Work to be completed
Within the data below, count the lines that include the word "payload". Provide the number and nothing further.

Task input

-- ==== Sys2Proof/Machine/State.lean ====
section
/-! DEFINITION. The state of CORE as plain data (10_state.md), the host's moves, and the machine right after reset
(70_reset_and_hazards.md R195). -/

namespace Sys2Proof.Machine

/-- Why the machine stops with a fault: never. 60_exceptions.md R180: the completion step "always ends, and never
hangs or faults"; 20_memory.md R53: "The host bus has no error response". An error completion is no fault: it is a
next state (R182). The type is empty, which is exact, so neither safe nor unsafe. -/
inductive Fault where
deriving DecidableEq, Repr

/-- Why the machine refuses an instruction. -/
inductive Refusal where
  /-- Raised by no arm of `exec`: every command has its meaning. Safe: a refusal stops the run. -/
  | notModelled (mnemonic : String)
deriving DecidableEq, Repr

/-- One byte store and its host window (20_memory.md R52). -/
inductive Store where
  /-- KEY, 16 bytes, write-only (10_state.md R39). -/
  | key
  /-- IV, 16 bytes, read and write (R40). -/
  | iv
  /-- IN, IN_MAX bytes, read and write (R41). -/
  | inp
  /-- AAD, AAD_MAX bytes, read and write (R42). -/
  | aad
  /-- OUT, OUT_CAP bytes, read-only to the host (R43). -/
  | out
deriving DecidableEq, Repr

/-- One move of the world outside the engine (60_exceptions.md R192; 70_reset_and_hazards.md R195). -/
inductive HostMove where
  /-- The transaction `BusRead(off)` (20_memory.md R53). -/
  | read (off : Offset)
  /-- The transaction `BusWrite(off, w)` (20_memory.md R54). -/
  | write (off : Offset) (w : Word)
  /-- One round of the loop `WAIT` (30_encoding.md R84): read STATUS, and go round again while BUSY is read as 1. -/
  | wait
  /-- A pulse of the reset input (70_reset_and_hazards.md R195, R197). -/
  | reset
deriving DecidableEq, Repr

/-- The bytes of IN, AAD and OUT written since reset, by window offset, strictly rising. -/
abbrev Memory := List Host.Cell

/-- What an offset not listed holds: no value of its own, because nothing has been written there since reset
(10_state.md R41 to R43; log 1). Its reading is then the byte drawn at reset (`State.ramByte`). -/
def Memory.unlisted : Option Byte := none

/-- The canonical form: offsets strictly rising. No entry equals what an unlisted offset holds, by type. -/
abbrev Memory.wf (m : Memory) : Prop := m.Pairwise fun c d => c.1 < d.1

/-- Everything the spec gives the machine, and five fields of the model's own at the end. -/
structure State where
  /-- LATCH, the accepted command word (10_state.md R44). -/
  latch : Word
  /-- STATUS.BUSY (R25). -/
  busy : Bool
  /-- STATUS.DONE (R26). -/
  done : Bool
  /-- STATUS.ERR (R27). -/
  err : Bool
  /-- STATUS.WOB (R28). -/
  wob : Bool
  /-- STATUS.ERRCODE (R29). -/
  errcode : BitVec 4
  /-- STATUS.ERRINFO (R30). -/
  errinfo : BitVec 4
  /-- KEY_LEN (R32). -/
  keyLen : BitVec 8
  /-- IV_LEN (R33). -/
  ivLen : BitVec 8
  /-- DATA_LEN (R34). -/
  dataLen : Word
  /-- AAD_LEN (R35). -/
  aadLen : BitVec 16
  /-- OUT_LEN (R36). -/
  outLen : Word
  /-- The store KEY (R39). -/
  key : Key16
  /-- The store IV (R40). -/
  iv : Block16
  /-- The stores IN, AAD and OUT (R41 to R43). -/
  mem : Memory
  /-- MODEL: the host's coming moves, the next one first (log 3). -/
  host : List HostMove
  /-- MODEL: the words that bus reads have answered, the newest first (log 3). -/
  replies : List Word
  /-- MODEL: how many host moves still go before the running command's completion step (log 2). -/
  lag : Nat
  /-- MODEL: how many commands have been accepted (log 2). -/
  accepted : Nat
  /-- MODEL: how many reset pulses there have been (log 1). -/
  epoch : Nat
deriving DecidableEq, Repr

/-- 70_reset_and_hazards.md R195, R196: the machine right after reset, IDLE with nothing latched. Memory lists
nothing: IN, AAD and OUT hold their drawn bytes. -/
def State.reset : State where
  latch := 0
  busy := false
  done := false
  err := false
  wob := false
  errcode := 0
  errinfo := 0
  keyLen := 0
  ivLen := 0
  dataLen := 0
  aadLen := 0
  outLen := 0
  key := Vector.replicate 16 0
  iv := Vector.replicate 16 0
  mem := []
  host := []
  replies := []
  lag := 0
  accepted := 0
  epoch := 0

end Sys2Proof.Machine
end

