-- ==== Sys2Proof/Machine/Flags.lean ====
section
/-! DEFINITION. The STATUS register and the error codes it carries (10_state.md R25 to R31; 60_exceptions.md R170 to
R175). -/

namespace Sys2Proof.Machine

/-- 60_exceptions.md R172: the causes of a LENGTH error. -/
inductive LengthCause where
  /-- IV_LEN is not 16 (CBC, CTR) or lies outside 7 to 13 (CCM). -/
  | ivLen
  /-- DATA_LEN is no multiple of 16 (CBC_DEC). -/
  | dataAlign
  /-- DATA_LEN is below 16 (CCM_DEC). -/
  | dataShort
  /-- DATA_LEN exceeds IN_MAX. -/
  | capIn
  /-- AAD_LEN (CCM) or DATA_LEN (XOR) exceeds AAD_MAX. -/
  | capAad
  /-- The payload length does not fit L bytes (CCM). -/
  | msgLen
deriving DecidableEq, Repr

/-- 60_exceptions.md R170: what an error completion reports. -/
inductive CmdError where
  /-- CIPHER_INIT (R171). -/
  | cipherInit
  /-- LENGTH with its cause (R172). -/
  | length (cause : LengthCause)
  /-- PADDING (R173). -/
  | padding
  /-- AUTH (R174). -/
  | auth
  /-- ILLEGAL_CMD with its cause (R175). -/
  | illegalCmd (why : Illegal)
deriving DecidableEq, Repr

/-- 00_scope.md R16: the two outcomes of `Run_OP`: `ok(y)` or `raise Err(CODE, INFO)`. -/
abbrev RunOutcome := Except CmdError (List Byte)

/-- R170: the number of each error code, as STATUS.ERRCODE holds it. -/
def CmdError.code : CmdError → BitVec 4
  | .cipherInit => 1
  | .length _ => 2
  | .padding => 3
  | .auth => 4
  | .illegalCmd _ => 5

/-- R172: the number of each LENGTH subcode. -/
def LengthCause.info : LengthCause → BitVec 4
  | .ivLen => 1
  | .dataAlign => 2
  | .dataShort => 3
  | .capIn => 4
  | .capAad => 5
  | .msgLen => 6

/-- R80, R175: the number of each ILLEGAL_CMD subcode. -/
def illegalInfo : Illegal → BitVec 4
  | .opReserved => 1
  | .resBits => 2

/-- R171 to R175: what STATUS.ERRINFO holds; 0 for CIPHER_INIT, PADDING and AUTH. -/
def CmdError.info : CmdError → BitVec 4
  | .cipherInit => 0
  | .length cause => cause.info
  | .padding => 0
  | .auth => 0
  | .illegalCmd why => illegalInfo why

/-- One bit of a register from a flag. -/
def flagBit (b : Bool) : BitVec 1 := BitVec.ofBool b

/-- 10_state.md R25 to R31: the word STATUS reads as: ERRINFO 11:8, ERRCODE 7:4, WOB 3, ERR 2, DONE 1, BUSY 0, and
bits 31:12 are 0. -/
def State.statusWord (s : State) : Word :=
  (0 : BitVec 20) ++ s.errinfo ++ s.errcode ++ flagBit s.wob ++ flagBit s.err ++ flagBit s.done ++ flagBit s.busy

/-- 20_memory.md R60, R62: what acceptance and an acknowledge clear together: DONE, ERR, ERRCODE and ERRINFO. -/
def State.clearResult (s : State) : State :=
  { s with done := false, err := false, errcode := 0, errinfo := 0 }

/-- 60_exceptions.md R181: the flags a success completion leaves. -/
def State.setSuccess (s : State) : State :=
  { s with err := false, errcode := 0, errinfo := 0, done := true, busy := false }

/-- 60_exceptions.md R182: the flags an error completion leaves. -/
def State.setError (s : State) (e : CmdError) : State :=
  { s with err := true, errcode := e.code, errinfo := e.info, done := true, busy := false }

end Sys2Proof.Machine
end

---

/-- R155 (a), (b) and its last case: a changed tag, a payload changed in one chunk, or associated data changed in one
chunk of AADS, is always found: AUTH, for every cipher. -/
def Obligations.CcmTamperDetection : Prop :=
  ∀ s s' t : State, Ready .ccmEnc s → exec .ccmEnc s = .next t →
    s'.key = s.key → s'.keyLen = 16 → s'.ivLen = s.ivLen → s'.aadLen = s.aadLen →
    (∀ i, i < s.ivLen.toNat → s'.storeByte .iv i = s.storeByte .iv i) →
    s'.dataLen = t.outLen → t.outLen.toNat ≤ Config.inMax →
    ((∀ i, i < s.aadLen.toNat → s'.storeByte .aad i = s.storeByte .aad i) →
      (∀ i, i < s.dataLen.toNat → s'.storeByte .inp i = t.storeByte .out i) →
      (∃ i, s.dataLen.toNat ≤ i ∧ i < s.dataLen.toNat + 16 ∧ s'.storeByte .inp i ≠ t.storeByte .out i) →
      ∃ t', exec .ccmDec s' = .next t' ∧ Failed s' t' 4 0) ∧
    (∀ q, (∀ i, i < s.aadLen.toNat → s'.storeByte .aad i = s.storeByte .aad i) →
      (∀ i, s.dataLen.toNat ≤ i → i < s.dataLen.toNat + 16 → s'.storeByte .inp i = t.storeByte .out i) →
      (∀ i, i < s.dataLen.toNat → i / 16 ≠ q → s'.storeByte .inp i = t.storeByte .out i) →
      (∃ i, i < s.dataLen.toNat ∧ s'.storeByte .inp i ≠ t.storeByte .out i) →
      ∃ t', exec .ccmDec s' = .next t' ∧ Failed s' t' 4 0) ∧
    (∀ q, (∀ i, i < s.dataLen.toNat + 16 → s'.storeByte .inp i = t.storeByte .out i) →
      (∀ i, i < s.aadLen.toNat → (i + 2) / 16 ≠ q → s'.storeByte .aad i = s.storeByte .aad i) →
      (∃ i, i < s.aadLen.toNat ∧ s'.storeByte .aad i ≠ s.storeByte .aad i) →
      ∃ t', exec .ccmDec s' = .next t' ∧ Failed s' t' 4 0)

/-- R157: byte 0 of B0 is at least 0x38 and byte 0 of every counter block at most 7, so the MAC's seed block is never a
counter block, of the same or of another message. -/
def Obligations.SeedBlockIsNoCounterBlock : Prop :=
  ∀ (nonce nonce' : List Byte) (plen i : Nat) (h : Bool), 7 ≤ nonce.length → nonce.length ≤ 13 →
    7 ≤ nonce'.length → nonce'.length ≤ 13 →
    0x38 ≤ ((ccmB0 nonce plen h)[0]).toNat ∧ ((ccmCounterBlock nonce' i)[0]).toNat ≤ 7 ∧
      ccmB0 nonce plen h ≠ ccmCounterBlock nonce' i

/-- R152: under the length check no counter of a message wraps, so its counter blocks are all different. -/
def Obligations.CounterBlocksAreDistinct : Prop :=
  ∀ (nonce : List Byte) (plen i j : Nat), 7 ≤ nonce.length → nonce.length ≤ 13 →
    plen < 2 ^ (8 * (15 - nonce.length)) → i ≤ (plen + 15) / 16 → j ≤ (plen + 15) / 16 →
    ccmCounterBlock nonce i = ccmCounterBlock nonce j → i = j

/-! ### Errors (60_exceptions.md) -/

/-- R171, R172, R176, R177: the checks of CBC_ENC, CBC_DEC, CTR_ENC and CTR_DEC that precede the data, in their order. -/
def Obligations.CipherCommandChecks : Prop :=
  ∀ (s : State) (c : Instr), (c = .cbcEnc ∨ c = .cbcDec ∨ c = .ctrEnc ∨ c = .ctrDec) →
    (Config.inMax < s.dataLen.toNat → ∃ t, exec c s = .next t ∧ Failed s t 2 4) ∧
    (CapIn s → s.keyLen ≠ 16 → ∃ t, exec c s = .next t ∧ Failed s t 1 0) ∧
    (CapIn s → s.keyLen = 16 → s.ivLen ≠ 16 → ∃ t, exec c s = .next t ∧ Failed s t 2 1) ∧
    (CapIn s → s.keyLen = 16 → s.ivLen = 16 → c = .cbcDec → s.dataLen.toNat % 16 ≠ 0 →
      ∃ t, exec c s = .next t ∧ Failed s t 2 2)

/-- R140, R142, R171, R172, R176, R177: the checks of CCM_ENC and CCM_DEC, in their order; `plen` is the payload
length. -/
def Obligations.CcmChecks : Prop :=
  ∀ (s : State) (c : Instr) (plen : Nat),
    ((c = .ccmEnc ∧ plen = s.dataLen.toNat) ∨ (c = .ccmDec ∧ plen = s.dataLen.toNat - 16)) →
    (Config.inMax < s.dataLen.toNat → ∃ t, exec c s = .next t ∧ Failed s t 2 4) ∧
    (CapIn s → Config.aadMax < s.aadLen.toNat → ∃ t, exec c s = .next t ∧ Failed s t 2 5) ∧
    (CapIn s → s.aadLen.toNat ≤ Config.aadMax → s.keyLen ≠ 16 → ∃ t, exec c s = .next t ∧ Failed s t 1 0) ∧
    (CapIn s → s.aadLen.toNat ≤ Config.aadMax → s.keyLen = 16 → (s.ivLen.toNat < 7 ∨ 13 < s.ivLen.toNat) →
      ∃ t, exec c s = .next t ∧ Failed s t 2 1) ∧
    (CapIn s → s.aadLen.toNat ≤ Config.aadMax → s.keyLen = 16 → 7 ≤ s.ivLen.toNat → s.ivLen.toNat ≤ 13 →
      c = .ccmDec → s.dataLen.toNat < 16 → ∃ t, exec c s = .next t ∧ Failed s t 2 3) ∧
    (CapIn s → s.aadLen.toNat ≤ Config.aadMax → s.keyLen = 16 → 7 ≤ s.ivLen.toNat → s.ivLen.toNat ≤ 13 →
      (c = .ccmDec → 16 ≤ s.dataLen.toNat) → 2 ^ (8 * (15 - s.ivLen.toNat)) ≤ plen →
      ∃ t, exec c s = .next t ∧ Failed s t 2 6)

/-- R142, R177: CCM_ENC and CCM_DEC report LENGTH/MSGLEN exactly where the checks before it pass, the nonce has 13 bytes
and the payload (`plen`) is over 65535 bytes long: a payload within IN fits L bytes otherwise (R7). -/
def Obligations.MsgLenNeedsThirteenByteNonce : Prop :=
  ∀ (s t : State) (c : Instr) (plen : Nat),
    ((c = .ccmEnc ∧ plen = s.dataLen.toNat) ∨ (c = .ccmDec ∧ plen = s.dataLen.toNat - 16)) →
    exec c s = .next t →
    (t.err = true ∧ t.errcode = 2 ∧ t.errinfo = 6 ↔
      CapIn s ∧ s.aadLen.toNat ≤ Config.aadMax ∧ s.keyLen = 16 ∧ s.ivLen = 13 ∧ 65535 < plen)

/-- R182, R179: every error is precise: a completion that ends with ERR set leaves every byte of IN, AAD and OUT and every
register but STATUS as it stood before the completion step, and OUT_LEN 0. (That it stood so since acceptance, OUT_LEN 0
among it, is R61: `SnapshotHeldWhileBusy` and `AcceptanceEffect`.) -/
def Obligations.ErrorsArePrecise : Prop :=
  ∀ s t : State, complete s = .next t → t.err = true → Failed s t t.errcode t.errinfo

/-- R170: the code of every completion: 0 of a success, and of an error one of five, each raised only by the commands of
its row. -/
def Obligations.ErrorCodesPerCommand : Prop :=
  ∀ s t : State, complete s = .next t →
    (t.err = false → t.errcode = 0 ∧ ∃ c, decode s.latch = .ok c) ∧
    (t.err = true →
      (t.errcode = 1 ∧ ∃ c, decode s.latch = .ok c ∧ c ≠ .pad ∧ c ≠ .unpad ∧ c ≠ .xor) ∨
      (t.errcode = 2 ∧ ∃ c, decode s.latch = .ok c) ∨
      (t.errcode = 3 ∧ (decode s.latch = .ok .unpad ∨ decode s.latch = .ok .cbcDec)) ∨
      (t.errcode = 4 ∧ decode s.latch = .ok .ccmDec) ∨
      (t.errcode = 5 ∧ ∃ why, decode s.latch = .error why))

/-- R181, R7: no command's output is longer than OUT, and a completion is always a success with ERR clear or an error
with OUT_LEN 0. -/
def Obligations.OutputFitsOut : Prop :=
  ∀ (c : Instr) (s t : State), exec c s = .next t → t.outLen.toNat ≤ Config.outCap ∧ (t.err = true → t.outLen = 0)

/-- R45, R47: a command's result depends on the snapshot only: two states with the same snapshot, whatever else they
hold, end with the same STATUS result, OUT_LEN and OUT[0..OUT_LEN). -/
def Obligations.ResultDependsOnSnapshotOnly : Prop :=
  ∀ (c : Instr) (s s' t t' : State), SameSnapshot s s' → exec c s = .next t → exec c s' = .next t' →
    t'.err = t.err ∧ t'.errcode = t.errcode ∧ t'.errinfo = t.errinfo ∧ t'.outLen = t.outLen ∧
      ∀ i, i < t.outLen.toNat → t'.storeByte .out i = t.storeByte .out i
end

Reply
4